— WORK REQUEST —
Copy each line of the records below that has "load" in it.

— MATERIAL PROVIDED —
Start of Block

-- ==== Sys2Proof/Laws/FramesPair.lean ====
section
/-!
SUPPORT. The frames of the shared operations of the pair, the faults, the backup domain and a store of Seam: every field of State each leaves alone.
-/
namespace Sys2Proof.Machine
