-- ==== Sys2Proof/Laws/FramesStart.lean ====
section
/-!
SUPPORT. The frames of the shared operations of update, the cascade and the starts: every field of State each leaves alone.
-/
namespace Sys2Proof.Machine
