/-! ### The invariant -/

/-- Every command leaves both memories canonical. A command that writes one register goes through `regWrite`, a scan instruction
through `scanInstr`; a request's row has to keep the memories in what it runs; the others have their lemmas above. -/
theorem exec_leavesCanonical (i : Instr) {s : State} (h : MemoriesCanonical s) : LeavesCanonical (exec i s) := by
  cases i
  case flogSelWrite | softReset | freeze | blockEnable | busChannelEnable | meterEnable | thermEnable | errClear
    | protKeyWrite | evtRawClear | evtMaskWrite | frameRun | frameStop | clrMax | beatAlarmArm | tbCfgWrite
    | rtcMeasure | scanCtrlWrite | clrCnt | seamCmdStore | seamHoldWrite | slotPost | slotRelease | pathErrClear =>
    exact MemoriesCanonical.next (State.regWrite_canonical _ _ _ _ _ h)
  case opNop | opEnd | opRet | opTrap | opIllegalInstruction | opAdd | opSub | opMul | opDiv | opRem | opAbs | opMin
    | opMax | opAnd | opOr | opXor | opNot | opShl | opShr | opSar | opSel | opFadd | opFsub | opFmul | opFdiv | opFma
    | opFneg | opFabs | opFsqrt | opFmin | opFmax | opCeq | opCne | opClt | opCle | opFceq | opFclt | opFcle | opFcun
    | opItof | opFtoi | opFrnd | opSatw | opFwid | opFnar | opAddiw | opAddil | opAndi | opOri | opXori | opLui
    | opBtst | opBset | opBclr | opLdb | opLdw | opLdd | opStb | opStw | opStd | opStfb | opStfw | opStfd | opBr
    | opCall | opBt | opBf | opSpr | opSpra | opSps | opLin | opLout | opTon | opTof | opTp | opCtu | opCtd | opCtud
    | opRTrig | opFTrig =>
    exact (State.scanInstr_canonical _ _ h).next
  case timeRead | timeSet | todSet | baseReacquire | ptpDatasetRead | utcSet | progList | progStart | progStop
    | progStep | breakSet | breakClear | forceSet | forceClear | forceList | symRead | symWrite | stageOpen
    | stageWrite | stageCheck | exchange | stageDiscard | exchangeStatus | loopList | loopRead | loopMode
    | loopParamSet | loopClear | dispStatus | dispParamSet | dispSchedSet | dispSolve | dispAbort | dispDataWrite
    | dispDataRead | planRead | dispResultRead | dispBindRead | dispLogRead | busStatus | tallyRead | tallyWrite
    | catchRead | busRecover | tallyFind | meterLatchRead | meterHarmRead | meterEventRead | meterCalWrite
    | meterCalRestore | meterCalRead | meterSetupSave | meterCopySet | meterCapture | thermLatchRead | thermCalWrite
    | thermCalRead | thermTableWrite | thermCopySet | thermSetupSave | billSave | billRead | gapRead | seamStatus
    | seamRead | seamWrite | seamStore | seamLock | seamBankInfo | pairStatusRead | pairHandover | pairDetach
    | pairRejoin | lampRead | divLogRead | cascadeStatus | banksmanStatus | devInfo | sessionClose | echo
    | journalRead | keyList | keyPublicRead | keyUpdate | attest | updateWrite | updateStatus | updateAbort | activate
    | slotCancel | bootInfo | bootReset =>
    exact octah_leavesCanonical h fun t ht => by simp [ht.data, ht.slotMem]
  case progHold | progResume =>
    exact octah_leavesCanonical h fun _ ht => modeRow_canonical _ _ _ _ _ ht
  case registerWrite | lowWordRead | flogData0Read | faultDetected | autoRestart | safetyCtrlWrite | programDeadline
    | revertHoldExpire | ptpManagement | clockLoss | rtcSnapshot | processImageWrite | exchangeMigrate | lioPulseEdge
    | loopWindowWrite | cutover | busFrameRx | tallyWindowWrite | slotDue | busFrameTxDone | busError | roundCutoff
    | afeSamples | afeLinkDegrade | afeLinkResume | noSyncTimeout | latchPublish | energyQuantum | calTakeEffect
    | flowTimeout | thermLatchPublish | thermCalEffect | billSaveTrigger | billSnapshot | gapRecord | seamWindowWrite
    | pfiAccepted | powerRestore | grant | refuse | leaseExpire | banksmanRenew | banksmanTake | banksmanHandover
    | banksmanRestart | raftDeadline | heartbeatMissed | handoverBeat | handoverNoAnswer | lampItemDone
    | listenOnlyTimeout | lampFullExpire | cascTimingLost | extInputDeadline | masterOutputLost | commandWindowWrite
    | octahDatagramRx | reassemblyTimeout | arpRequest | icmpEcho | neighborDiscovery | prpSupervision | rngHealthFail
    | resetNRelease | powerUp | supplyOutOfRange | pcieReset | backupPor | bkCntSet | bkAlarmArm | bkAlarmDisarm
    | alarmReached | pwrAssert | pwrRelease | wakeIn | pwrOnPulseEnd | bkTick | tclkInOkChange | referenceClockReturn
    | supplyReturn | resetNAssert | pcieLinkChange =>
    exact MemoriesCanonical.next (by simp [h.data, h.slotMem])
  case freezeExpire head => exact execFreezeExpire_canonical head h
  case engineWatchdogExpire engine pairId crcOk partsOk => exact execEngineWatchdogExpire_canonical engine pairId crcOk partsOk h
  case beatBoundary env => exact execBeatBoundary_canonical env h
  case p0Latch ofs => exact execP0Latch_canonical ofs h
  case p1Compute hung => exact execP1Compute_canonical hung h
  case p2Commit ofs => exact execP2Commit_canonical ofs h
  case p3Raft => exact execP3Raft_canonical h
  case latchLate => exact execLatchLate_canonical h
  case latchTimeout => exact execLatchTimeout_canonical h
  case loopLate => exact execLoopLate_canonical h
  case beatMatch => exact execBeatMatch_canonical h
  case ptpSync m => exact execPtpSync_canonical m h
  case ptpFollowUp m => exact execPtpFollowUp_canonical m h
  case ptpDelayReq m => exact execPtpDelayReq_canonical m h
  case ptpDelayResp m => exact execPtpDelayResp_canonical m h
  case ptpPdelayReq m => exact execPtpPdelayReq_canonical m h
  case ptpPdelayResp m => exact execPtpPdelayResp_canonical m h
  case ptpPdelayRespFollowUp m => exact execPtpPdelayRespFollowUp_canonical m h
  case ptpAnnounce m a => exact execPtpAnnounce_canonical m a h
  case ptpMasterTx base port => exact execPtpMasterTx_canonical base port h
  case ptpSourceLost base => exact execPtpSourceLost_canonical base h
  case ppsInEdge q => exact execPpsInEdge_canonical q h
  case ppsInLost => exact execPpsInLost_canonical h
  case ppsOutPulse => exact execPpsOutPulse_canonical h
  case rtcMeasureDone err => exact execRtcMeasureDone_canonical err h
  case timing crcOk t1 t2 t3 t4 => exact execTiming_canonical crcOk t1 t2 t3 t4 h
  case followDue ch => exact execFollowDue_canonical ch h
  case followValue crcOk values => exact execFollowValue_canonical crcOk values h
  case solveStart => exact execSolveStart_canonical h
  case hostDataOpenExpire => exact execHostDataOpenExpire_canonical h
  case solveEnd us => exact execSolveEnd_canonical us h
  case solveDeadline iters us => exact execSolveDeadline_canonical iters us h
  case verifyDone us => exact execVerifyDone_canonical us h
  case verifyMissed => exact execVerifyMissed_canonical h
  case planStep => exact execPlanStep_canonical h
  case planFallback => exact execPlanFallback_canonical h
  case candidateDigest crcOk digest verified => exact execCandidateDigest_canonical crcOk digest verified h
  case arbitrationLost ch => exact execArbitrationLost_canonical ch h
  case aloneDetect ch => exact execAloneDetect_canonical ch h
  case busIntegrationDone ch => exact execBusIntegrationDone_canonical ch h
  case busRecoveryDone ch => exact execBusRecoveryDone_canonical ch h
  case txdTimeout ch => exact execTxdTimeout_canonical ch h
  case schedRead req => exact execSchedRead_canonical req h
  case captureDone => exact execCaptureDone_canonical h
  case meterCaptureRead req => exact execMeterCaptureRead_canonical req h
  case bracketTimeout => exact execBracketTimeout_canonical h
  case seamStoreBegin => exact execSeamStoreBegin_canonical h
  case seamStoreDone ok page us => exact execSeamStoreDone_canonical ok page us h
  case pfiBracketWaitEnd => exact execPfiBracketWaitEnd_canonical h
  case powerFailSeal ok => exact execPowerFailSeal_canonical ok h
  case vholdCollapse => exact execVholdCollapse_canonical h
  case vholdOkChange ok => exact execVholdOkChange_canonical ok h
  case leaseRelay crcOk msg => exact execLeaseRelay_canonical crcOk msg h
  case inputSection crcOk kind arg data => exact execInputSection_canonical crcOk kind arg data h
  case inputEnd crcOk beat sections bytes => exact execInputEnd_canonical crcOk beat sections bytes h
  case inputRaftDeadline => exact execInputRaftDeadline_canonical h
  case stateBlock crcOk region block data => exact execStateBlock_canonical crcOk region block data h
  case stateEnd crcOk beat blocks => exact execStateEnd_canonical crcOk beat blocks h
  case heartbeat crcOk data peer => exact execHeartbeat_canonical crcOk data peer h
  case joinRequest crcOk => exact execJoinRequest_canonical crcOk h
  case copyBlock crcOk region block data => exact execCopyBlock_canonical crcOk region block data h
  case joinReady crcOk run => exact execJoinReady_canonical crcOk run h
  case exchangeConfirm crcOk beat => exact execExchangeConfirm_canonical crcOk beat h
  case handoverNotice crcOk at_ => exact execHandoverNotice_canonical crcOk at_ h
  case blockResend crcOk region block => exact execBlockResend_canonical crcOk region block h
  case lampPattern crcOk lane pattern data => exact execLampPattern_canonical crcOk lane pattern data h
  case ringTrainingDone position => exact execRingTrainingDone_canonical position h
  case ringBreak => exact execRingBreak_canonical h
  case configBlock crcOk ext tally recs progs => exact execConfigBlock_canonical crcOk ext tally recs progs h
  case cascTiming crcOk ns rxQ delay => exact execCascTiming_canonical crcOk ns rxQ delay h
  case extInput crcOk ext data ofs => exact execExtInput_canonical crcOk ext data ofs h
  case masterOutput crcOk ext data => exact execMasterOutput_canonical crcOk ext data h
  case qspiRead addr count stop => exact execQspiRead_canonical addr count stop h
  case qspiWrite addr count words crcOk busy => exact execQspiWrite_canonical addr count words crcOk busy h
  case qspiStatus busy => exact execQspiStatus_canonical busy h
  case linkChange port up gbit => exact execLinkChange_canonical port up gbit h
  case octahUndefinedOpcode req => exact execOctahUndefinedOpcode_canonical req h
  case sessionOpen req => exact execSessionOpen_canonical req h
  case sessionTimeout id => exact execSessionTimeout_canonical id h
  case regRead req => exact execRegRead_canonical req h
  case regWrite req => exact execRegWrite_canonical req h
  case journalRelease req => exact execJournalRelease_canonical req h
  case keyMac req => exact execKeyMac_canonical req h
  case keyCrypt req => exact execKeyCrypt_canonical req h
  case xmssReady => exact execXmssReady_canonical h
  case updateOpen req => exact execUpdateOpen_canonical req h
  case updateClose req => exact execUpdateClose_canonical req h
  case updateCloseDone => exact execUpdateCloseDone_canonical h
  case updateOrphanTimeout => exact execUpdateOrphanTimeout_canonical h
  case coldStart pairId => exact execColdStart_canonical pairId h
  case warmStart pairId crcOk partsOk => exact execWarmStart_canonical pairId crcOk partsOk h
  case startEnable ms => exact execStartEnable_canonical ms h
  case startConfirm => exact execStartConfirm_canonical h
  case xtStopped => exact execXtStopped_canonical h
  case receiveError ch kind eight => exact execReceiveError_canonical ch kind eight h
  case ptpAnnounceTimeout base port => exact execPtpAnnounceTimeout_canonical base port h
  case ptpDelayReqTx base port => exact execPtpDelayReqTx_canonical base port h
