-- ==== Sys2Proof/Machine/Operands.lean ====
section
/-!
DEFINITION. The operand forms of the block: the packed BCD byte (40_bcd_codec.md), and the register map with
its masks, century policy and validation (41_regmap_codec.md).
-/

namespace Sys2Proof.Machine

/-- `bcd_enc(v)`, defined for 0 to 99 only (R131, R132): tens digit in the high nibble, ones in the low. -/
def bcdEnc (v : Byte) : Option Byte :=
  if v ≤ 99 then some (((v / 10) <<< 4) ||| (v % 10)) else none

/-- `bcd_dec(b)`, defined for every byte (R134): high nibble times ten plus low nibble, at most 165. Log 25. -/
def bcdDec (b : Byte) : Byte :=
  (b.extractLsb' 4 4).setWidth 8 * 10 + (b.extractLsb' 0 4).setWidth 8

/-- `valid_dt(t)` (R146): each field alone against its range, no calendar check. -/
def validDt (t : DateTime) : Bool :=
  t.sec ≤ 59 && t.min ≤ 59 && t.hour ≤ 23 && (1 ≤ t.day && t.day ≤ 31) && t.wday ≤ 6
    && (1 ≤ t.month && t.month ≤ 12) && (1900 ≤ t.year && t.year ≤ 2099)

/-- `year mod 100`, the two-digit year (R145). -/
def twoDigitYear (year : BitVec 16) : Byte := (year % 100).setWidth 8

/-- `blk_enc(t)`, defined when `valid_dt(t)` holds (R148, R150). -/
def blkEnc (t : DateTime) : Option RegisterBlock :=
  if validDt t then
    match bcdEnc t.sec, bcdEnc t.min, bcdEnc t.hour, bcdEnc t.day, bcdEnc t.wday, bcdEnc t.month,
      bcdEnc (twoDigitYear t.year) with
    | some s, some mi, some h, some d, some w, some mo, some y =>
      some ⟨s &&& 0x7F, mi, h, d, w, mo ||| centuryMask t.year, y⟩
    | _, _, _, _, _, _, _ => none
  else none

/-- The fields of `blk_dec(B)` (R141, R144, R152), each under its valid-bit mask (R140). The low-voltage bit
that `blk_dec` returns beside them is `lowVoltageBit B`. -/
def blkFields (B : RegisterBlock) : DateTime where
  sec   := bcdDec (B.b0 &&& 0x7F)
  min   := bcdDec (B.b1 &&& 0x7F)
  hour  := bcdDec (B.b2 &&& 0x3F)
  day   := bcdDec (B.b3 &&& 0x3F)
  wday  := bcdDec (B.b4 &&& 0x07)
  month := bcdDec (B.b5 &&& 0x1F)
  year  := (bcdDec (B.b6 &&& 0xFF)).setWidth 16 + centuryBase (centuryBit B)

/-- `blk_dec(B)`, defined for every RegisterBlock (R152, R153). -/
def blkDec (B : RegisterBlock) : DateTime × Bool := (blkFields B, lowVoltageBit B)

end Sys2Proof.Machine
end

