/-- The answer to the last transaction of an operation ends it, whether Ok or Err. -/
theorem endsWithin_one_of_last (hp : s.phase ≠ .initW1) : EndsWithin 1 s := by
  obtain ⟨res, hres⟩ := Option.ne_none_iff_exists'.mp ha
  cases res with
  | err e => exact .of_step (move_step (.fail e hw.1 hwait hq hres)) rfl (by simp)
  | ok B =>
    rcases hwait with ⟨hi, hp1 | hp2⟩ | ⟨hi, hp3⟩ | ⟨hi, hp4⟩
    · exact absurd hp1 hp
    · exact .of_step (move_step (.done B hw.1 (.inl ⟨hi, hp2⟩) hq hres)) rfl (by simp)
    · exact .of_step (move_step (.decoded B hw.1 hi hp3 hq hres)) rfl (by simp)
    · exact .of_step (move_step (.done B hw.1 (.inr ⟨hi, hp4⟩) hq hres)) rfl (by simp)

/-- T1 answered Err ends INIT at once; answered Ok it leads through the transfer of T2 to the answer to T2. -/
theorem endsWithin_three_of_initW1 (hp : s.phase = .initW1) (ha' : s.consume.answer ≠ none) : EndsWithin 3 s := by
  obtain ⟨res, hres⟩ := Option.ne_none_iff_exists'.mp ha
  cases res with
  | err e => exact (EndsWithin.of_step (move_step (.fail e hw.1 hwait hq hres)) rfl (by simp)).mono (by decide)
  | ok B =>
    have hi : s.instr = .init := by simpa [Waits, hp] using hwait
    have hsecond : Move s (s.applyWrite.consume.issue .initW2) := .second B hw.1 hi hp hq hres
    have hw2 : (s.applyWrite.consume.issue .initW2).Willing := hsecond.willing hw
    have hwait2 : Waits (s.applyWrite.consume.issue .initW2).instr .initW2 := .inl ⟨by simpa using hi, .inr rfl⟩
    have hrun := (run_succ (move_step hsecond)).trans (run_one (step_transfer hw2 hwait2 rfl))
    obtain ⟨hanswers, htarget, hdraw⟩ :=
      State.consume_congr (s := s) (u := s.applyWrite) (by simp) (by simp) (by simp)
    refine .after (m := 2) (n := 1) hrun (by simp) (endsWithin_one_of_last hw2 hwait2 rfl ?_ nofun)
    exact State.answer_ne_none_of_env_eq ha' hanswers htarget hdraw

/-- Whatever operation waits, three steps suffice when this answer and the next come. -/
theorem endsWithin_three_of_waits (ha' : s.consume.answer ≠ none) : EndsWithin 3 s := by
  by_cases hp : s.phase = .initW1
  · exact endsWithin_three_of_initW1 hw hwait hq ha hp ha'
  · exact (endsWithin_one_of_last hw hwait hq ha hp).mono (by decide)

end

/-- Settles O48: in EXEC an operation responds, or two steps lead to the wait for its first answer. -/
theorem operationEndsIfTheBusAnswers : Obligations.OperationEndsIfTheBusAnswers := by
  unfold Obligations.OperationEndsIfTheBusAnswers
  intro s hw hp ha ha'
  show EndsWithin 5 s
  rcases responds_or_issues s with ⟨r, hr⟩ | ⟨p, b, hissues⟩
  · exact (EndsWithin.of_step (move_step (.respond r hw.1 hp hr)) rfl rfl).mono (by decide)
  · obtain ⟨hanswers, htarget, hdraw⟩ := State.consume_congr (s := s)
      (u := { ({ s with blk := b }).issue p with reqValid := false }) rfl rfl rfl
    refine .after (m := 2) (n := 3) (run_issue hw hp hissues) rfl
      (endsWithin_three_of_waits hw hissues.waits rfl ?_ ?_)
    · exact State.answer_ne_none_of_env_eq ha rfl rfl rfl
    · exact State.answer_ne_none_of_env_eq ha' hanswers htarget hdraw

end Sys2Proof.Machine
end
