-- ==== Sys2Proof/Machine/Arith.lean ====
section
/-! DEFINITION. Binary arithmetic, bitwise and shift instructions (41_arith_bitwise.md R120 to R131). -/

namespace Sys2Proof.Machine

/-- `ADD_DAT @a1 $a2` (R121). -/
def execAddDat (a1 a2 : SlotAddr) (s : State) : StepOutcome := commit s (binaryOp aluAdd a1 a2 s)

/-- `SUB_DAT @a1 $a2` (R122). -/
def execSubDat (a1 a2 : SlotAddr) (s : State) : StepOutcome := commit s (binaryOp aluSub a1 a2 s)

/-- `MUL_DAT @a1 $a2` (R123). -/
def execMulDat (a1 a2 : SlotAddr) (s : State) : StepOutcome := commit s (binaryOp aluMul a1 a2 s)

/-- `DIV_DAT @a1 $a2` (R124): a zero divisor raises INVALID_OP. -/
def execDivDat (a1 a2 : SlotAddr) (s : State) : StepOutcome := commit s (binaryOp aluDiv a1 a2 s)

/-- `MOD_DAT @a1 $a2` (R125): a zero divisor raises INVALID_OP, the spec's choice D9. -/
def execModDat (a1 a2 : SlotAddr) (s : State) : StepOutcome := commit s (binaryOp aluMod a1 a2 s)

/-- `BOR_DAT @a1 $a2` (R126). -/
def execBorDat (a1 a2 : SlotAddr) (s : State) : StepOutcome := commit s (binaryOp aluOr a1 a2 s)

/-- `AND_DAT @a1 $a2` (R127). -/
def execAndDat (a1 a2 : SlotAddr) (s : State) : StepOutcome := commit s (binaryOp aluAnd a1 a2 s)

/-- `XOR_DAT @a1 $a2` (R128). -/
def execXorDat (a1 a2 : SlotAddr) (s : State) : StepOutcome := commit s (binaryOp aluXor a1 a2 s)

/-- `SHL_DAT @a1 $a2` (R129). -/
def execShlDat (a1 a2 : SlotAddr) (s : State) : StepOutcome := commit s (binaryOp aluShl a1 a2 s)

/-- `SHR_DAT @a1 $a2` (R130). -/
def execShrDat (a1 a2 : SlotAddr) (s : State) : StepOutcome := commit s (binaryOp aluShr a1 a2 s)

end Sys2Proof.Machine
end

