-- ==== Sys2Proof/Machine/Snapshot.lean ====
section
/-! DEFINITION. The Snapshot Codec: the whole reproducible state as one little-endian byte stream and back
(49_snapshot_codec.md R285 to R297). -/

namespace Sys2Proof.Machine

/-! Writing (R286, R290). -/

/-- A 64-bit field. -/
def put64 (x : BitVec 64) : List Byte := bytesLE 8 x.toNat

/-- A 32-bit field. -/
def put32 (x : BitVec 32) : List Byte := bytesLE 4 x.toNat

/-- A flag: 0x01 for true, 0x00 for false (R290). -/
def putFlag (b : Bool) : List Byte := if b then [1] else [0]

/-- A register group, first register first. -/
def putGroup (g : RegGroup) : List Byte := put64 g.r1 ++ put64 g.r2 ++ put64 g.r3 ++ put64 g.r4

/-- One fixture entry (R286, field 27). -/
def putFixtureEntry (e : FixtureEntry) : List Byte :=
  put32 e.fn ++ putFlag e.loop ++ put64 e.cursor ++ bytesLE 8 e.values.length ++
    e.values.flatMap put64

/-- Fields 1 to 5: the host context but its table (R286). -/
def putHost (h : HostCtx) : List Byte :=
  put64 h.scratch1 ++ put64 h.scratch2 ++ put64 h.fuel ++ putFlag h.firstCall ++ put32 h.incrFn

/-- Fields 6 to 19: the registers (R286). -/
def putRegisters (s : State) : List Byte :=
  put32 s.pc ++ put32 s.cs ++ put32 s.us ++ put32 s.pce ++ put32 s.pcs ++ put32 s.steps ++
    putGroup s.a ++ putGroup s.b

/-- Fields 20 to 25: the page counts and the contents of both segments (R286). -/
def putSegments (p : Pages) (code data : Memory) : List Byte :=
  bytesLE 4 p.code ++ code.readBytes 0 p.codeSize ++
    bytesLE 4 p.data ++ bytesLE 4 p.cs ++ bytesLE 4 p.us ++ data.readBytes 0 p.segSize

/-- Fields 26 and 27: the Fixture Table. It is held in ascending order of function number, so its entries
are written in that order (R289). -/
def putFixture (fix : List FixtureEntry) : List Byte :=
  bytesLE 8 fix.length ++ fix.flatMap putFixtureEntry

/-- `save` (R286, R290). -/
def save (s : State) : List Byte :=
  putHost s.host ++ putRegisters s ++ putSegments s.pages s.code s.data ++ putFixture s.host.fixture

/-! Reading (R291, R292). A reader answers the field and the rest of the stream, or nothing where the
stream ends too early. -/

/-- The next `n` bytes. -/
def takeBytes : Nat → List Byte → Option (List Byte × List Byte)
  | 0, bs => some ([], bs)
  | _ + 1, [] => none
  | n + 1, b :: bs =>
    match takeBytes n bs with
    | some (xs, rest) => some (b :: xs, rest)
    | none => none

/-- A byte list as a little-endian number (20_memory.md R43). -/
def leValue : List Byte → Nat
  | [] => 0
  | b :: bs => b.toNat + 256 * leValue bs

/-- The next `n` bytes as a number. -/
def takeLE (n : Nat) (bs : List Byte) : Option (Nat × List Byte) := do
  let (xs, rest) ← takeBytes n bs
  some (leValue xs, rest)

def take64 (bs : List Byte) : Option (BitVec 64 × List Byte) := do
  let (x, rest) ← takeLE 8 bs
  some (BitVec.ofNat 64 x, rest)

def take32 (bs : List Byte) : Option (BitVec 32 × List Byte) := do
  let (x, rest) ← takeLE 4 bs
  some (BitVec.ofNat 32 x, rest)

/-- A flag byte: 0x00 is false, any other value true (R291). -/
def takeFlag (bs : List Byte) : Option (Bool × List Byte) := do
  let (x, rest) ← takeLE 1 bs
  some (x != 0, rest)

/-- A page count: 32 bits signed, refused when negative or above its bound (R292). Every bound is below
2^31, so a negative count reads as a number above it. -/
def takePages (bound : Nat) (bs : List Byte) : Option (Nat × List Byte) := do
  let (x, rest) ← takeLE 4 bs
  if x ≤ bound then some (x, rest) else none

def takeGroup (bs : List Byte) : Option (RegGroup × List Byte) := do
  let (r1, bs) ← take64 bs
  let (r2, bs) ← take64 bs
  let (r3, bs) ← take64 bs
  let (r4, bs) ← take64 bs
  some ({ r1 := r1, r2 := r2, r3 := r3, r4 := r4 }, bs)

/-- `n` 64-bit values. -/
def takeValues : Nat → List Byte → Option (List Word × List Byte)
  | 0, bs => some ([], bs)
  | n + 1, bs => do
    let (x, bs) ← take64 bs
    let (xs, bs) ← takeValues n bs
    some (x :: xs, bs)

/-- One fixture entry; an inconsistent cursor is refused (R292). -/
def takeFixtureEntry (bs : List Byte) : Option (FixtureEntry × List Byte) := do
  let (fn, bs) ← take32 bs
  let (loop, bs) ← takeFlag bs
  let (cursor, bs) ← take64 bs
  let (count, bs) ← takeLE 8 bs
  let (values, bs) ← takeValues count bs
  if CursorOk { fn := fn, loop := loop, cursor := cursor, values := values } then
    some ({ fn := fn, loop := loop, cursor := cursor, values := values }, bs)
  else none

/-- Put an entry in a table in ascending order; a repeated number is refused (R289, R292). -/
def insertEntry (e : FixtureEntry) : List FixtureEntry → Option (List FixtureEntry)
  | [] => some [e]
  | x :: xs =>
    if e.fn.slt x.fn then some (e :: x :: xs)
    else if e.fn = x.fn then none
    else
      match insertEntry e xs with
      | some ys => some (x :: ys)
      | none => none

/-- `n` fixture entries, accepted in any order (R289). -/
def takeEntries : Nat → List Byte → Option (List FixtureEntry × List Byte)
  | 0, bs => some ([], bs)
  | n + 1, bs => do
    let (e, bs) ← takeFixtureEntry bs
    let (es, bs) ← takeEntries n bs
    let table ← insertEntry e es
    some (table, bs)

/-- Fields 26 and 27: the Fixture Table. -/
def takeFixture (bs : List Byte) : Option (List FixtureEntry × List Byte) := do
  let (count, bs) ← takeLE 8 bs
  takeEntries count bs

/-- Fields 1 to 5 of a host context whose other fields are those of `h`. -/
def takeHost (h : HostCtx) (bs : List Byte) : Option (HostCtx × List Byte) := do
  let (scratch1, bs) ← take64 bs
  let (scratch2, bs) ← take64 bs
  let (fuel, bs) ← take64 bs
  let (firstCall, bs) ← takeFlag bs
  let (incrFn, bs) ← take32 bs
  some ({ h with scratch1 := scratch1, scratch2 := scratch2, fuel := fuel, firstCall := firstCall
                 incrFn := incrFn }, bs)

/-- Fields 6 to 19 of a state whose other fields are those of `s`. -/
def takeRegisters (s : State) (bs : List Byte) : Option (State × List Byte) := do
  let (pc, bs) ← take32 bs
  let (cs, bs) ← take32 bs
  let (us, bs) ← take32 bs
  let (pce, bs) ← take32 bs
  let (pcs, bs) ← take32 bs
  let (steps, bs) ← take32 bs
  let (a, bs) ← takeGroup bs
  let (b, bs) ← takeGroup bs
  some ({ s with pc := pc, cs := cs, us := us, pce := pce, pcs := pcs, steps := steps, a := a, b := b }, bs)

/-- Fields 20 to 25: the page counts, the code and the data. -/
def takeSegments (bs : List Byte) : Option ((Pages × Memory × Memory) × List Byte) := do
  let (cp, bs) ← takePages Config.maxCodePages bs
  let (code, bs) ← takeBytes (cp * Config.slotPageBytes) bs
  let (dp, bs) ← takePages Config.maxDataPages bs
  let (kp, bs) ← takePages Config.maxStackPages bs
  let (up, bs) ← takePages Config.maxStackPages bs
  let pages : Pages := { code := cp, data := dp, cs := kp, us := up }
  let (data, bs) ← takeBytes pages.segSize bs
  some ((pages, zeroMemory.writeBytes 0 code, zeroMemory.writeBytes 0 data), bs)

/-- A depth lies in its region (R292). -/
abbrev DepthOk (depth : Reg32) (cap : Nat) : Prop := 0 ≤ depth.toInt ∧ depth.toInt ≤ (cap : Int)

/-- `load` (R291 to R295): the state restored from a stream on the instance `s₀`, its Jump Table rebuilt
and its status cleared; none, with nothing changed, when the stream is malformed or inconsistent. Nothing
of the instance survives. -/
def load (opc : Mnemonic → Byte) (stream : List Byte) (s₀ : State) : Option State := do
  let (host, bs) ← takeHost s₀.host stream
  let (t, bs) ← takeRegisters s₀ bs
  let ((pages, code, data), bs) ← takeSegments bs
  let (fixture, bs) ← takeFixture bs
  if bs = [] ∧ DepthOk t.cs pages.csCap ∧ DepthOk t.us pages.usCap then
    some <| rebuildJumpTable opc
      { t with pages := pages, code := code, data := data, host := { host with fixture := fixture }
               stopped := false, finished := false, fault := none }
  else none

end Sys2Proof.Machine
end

End of Block

— RESULT FOR THIS EXERCISE —
/-- `load` (R291 to R295): the state restored from a stream on the instance `s₀`, its Jump Table rebuilt
def load (opc : Mnemonic → Byte) (stream : List Byte) (s₀ : State) : Option State := do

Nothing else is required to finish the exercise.